Segment Start: Records shown

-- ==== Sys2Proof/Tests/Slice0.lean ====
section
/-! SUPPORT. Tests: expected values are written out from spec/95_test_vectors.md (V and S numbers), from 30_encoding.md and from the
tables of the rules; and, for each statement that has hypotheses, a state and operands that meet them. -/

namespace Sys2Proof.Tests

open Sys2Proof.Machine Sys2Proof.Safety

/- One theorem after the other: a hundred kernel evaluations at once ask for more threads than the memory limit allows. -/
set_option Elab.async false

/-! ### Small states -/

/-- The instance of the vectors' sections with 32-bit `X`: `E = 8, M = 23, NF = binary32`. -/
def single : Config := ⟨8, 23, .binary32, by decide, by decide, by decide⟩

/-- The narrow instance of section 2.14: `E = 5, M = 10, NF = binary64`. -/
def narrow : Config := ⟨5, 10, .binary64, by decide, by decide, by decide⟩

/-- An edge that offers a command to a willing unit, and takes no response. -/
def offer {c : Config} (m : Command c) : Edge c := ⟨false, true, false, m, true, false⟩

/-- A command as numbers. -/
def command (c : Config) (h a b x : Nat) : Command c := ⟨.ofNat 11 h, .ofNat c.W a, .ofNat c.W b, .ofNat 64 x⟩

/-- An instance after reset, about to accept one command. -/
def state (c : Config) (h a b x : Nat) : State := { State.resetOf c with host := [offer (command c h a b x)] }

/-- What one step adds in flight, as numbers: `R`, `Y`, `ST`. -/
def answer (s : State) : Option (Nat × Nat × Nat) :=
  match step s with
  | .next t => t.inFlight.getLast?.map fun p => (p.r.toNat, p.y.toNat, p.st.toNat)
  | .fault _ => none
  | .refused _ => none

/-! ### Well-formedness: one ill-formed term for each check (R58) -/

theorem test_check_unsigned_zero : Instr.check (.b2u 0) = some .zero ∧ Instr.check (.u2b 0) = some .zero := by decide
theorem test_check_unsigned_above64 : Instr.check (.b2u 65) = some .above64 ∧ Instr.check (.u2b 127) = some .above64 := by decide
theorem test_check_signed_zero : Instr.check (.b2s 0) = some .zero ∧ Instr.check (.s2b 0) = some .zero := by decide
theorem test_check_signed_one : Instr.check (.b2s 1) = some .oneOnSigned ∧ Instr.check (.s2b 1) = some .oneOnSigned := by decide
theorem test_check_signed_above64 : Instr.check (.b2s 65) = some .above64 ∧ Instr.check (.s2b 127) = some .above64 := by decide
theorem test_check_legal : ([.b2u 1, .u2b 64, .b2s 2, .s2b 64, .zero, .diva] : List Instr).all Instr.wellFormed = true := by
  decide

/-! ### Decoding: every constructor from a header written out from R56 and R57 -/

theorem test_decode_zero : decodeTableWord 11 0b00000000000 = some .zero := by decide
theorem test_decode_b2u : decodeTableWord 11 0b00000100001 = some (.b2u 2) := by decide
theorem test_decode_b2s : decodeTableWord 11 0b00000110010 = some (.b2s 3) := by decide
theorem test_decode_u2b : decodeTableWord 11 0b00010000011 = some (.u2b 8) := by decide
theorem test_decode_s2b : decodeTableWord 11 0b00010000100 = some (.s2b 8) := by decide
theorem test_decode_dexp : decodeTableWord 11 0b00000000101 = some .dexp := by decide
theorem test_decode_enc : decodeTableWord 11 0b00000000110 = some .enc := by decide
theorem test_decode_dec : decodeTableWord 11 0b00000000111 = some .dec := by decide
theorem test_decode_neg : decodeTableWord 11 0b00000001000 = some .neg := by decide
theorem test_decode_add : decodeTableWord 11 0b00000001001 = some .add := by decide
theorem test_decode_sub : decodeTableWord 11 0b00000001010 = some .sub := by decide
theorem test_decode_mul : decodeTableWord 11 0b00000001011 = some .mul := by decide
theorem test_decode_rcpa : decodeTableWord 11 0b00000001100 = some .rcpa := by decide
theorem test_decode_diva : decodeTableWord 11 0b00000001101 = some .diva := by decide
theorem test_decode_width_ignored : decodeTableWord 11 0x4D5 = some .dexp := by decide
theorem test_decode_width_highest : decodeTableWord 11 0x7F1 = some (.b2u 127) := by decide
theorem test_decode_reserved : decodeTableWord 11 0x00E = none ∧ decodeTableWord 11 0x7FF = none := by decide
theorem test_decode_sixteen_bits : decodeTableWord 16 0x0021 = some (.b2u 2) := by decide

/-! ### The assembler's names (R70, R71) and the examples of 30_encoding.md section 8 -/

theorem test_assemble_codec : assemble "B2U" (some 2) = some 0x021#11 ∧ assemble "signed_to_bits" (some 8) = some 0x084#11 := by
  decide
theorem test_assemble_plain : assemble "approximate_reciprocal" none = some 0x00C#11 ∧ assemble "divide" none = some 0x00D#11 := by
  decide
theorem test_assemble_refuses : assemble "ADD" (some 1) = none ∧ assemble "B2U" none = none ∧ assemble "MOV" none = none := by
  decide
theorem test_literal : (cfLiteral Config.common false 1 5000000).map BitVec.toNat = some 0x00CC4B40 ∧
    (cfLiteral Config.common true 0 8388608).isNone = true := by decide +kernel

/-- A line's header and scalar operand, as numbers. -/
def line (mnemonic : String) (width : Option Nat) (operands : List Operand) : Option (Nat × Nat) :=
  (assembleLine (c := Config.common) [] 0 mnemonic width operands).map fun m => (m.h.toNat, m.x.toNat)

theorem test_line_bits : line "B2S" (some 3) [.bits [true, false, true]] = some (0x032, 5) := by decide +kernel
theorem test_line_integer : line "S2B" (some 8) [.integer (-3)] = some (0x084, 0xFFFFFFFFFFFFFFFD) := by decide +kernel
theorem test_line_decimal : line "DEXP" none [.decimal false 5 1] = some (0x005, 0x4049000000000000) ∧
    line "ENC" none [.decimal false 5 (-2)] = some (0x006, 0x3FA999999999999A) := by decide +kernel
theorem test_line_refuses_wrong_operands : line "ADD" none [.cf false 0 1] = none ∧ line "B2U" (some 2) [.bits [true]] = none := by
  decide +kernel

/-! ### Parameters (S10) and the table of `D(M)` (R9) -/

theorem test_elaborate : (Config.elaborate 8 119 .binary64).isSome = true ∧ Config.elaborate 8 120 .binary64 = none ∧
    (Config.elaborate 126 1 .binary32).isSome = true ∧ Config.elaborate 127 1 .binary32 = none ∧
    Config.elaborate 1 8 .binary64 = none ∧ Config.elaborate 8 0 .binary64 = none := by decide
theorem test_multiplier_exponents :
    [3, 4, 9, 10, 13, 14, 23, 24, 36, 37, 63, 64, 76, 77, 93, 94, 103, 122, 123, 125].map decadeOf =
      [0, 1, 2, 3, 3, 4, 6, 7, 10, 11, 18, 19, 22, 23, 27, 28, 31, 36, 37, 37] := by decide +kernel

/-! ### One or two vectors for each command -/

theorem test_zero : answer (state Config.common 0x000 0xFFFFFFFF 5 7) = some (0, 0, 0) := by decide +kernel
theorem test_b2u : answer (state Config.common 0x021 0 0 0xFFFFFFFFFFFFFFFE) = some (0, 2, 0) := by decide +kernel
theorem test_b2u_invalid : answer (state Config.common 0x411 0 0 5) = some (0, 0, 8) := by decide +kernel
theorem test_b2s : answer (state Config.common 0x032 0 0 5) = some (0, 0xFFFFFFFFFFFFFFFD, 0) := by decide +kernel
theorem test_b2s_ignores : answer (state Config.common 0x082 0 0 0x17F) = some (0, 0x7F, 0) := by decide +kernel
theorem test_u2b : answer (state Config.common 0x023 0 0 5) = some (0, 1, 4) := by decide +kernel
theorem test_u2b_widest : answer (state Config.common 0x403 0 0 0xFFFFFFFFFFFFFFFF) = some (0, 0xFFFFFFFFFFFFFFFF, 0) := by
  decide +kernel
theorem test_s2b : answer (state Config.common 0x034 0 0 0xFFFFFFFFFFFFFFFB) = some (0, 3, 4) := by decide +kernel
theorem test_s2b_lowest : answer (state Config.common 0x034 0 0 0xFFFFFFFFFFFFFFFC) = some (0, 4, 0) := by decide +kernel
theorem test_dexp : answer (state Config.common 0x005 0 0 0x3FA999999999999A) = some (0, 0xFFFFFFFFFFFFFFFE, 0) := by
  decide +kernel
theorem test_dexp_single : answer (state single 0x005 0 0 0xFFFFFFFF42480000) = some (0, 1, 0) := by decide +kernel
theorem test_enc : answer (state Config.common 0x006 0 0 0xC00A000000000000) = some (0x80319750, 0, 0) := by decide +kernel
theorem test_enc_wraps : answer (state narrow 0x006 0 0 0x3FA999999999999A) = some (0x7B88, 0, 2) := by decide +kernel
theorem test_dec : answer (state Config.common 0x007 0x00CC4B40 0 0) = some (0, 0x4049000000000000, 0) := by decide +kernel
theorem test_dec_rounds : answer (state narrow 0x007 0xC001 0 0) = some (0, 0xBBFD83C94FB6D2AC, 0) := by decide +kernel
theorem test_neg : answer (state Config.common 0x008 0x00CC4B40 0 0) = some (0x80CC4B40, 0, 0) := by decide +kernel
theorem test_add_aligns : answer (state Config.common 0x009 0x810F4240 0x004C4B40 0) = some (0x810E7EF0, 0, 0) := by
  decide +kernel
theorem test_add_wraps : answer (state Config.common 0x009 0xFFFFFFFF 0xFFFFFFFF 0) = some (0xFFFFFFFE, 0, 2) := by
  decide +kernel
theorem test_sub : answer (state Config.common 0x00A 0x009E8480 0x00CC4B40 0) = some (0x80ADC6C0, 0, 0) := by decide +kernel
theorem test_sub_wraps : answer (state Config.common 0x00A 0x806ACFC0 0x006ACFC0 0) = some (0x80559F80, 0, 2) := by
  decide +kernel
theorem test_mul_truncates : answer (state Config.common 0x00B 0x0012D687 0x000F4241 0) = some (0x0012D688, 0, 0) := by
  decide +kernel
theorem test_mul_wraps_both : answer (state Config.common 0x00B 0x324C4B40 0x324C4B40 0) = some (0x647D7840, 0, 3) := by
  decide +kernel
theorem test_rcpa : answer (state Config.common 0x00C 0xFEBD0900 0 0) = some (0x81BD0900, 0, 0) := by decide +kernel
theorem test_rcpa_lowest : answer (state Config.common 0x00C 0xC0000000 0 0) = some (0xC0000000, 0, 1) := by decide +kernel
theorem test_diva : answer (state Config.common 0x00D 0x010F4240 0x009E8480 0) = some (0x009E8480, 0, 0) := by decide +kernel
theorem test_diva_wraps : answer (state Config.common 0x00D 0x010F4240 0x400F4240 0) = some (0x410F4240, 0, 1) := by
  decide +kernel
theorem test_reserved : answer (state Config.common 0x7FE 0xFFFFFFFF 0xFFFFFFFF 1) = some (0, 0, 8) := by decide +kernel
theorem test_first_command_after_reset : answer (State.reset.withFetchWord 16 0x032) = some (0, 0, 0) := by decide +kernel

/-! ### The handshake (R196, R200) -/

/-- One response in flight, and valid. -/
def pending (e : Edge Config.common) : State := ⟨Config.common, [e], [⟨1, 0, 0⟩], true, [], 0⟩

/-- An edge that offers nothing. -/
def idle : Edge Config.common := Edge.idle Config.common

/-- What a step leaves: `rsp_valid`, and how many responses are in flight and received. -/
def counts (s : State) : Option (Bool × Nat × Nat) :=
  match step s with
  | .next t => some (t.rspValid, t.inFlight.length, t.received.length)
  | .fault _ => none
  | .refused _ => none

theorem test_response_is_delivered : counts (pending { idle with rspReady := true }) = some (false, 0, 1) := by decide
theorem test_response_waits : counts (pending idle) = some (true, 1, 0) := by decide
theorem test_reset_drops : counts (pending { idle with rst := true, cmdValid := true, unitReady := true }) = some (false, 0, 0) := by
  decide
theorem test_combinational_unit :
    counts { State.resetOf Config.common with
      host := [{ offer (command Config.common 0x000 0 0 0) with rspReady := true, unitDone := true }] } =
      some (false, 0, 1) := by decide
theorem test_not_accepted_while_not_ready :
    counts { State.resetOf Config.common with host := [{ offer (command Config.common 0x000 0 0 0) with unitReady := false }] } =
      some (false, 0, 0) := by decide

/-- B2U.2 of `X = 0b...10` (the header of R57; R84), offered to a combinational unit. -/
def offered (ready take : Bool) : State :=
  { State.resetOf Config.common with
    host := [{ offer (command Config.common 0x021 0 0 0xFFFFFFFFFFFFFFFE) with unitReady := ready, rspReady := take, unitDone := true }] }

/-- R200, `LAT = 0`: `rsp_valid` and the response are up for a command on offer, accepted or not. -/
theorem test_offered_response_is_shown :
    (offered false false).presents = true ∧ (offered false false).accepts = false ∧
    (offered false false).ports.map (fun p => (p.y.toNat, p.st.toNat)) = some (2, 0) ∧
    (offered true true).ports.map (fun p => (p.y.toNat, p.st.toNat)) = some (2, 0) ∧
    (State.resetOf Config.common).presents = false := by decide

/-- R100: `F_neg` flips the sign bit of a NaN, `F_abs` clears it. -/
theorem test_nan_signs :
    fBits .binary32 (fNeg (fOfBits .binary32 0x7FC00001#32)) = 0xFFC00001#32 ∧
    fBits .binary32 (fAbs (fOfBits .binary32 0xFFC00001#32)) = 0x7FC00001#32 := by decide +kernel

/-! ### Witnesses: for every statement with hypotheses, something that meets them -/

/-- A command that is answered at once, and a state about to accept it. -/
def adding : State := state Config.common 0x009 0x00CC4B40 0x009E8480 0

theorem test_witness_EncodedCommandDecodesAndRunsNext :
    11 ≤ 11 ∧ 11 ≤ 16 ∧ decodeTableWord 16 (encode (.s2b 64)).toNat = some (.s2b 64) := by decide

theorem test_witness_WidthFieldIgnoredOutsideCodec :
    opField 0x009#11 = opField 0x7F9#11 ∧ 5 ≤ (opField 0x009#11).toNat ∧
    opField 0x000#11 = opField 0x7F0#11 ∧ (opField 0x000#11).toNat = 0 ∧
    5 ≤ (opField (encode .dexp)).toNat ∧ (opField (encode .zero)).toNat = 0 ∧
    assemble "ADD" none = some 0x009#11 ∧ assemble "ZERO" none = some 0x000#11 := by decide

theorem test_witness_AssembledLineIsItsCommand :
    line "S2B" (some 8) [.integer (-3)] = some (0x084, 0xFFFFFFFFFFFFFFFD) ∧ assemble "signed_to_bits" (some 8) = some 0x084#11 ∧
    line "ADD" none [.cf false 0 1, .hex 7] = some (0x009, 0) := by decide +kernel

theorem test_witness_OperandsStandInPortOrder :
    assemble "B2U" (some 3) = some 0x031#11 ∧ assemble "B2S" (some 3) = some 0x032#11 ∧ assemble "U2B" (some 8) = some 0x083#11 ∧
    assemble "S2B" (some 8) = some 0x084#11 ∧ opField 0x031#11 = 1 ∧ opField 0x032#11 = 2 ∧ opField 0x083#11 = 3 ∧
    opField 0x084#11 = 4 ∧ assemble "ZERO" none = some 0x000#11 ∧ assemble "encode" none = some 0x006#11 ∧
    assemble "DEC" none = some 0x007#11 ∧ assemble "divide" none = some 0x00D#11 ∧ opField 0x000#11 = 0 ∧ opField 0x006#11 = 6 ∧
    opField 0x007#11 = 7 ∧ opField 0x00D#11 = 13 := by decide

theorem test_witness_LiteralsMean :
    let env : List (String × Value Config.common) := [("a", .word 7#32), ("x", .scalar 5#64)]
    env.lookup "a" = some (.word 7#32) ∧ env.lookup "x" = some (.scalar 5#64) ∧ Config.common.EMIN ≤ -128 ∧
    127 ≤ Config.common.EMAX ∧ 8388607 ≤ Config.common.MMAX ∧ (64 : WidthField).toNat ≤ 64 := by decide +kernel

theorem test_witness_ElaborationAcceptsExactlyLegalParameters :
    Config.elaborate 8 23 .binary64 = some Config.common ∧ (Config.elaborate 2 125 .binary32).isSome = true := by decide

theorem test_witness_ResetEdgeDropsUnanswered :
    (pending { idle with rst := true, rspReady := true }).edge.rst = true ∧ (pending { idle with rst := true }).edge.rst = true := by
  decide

Segment End: Records shown

### Exercise directions:
From the records above, print only the lines between the one holding "theorem test_elaborate : (Config.elaborate" and the one holding "theorem test_dec_rounds : answer", inclusive, exactly as they stand.

### Written reply:
theorem test_elaborate : (Config.elaborate 8 119 .binary64).isSome = true ∧ Config.elaborate 8 120 .binary64 = none ∧
    (Config.elaborate 126 1 .binary32).isSome = true ∧ Config.elaborate 127 1 .binary32 = none ∧
    Config.elaborate 1 8 .binary64 = none ∧ Config.elaborate 8 0 .binary64 = none := by decide
theorem test_multiplier_exponents :
    [3, 4, 9, 10, 13, 14, 23, 24, 36, 37, 63, 64, 76, 77, 93, 94, 103, 122, 123, 125].map decadeOf =
      [0, 1, 2, 3, 3, 4, 6, 7, 10, 11, 18, 19, 22, 23, 27, 28, 31, 36, 37, 37] := by decide +kernel

/-! ### One or two vectors for each command -/

theorem test_zero : answer (state Config.common 0x000 0xFFFFFFFF 5 7) = some (0, 0, 0) := by decide +kernel
theorem test_b2u : answer (state Config.common 0x021 0 0 0xFFFFFFFFFFFFFFFE) = some (0, 2, 0) := by decide +kernel
theorem test_b2u_invalid : answer (state Config.common 0x411 0 0 5) = some (0, 0, 8) := by decide +kernel
theorem test_b2s : answer (state Config.common 0x032 0 0 5) = some (0, 0xFFFFFFFFFFFFFFFD, 0) := by decide +kernel
theorem test_b2s_ignores : answer (state Config.common 0x082 0 0 0x17F) = some (0, 0x7F, 0) := by decide +kernel
theorem test_u2b : answer (state Config.common 0x023 0 0 5) = some (0, 1, 4) := by decide +kernel
theorem test_u2b_widest : answer (state Config.common 0x403 0 0 0xFFFFFFFFFFFFFFFF) = some (0, 0xFFFFFFFFFFFFFFFF, 0) := by
  decide +kernel
theorem test_s2b : answer (state Config.common 0x034 0 0 0xFFFFFFFFFFFFFFFB) = some (0, 3, 4) := by decide +kernel
theorem test_s2b_lowest : answer (state Config.common 0x034 0 0 0xFFFFFFFFFFFFFFFC) = some (0, 4, 0) := by decide +kernel
theorem test_dexp : answer (state Config.common 0x005 0 0 0x3FA999999999999A) = some (0, 0xFFFFFFFFFFFFFFFE, 0) := by
  decide +kernel
theorem test_dexp_single : answer (state single 0x005 0 0 0xFFFFFFFF42480000) = some (0, 1, 0) := by decide +kernel
theorem test_enc : answer (state Config.common 0x006 0 0 0xC00A000000000000) = some (0x80319750, 0, 0) := by decide +kernel
theorem test_enc_wraps : answer (state narrow 0x006 0 0 0x3FA999999999999A) = some (0x7B88, 0, 2) := by decide +kernel
theorem test_dec : answer (state Config.common 0x007 0x00CC4B40 0 0) = some (0, 0x4049000000000000, 0) := by decide +kernel
theorem test_dec_rounds : answer (state narrow 0x007 0xC001 0 0) = some (0, 0xBBFD83C94FB6D2AC, 0) := by decide +kernel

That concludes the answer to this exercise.